TASK ITEM:
Please copy, exactly as they appear below, the lines from the one containing "-- ==== Sys2Proof/Certificates/Slice0/Obligations.lean" through the one containing "(s.block.powered = false".

[Stored items from a collection]
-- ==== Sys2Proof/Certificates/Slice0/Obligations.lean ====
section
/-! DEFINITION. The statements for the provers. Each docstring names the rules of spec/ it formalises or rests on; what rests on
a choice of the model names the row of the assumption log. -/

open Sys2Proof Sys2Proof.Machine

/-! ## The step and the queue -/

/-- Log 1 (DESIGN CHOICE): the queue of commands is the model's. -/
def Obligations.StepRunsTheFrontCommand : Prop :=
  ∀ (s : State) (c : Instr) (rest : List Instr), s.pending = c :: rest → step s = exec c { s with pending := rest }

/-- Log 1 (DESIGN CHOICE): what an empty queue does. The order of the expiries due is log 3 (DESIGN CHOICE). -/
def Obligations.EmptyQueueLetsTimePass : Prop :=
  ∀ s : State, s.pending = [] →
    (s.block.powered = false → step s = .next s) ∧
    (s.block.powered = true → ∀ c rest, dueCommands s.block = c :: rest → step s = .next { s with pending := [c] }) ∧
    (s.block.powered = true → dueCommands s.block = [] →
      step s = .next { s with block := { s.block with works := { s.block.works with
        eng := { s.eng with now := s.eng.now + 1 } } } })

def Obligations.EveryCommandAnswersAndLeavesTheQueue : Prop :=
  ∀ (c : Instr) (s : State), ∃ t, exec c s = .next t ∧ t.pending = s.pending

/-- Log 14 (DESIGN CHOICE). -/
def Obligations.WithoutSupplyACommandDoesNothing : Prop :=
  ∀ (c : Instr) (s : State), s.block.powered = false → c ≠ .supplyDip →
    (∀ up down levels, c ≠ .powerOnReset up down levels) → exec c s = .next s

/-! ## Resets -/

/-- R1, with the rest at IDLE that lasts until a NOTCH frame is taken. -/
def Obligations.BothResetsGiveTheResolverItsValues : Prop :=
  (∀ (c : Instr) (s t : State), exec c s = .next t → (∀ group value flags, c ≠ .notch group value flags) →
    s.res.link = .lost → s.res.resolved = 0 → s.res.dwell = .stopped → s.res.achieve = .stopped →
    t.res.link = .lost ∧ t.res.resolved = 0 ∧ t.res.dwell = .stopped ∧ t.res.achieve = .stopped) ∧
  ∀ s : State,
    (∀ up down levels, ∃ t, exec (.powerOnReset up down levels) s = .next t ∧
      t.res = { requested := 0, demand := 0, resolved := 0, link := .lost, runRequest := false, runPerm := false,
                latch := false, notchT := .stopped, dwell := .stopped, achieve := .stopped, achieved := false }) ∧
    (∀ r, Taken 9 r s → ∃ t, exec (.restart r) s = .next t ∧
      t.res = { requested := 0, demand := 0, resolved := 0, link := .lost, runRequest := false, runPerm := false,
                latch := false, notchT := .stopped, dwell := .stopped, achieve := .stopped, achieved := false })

...

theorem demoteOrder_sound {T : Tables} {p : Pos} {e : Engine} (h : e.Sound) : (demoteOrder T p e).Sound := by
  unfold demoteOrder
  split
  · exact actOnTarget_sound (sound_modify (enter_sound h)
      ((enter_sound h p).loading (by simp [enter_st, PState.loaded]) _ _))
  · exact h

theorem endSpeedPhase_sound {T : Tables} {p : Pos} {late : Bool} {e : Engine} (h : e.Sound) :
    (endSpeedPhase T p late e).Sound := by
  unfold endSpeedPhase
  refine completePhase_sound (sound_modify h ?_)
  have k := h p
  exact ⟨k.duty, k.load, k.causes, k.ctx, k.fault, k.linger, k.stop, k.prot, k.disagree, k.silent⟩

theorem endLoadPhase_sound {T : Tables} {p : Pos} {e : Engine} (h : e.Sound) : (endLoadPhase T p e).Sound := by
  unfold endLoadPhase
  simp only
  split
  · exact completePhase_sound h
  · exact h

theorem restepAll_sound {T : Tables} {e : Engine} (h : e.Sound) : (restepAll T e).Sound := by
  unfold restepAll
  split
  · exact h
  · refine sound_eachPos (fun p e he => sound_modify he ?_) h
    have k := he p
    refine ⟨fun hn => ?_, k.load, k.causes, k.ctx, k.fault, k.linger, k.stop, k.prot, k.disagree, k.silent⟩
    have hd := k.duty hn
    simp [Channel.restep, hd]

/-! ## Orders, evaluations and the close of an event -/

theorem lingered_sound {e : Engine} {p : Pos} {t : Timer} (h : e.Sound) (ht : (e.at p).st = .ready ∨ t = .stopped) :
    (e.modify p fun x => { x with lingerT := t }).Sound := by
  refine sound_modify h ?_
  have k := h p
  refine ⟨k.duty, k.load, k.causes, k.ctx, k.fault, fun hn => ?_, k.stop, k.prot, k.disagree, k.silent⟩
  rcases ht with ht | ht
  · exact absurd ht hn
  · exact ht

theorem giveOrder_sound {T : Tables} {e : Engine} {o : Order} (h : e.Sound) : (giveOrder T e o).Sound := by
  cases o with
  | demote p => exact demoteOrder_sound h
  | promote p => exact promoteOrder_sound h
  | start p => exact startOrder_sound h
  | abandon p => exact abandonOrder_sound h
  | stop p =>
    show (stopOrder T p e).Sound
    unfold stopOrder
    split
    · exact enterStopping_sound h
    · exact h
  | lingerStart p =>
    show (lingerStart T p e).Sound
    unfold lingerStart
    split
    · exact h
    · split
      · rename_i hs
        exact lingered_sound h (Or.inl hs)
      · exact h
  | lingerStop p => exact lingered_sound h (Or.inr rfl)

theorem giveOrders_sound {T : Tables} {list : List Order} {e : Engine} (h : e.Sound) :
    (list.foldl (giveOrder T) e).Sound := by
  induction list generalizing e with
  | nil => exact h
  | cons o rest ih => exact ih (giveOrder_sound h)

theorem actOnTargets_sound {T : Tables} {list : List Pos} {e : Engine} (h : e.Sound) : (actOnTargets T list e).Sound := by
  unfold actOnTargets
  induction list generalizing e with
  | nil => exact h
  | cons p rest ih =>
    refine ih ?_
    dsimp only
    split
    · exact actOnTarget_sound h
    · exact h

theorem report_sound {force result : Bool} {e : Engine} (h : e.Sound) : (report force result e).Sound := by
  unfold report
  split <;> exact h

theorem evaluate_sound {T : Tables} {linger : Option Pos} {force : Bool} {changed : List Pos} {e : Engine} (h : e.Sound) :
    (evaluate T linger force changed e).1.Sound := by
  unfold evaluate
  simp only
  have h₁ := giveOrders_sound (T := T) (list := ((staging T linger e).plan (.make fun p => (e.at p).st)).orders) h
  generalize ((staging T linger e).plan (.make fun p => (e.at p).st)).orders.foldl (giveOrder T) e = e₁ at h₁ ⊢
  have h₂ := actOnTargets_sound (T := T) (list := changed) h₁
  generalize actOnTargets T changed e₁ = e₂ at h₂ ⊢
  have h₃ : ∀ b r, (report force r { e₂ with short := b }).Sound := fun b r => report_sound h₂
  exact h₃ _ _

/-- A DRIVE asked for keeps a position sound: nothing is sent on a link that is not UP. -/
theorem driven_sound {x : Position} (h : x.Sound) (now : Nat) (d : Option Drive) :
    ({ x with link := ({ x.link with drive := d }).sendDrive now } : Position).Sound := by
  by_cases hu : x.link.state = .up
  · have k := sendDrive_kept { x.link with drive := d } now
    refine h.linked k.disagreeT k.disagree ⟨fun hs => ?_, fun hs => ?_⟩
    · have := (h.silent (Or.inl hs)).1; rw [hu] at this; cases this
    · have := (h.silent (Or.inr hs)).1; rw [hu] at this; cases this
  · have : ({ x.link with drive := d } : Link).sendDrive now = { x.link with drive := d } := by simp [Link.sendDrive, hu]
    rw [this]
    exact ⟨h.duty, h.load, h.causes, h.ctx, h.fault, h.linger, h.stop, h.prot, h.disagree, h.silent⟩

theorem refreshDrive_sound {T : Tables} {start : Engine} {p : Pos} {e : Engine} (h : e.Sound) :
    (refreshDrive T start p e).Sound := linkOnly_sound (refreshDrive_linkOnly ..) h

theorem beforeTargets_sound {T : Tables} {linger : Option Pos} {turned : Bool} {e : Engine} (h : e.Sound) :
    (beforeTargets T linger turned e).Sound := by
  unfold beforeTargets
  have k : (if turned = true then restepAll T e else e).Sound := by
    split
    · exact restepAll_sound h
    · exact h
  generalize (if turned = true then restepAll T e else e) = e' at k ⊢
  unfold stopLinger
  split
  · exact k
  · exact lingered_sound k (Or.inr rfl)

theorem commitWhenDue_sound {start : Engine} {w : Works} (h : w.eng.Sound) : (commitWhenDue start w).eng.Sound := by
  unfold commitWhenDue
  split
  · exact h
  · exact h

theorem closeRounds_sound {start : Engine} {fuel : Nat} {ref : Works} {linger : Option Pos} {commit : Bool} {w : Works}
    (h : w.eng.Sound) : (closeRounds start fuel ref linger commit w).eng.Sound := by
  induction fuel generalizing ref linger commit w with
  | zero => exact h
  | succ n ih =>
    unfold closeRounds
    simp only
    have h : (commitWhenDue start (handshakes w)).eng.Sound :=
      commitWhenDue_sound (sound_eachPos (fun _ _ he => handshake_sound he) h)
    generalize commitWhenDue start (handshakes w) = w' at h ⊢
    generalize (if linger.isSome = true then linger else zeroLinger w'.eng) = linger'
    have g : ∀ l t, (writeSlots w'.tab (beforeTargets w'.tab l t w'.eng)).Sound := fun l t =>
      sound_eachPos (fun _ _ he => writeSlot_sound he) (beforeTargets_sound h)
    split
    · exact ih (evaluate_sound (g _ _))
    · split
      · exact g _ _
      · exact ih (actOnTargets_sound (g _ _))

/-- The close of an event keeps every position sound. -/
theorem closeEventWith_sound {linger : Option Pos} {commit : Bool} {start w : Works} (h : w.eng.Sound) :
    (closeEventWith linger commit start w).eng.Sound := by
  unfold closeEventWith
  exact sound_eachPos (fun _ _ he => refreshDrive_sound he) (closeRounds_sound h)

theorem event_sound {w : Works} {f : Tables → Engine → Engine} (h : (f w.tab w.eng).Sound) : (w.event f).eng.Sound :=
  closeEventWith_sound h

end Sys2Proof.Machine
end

EXERCISE ANSWER:
-- ==== Sys2Proof/Certificates/Slice0/Obligations.lean ====
section
/-! DEFINITION. The statements for the provers. Each docstring names the rules of spec/ it formalises or rests on; what rests on
a choice of the model names the row of the assumption log. -/

open Sys2Proof Sys2Proof.Machine

/-! ## The step and the queue -/

/-- Log 1 (DESIGN CHOICE): the queue of commands is the model's. -/
def Obligations.StepRunsTheFrontCommand : Prop :=
  ∀ (s : State) (c : Instr) (rest : List Instr), s.pending = c :: rest → step s = exec c { s with pending := rest }

/-- Log 1 (DESIGN CHOICE): what an empty queue does. The order of the expiries due is log 3 (DESIGN CHOICE). -/
def Obligations.EmptyQueueLetsTimePass : Prop :=
  ∀ s : State, s.pending = [] →
    (s.block.powered = false → step s = .next s) ∧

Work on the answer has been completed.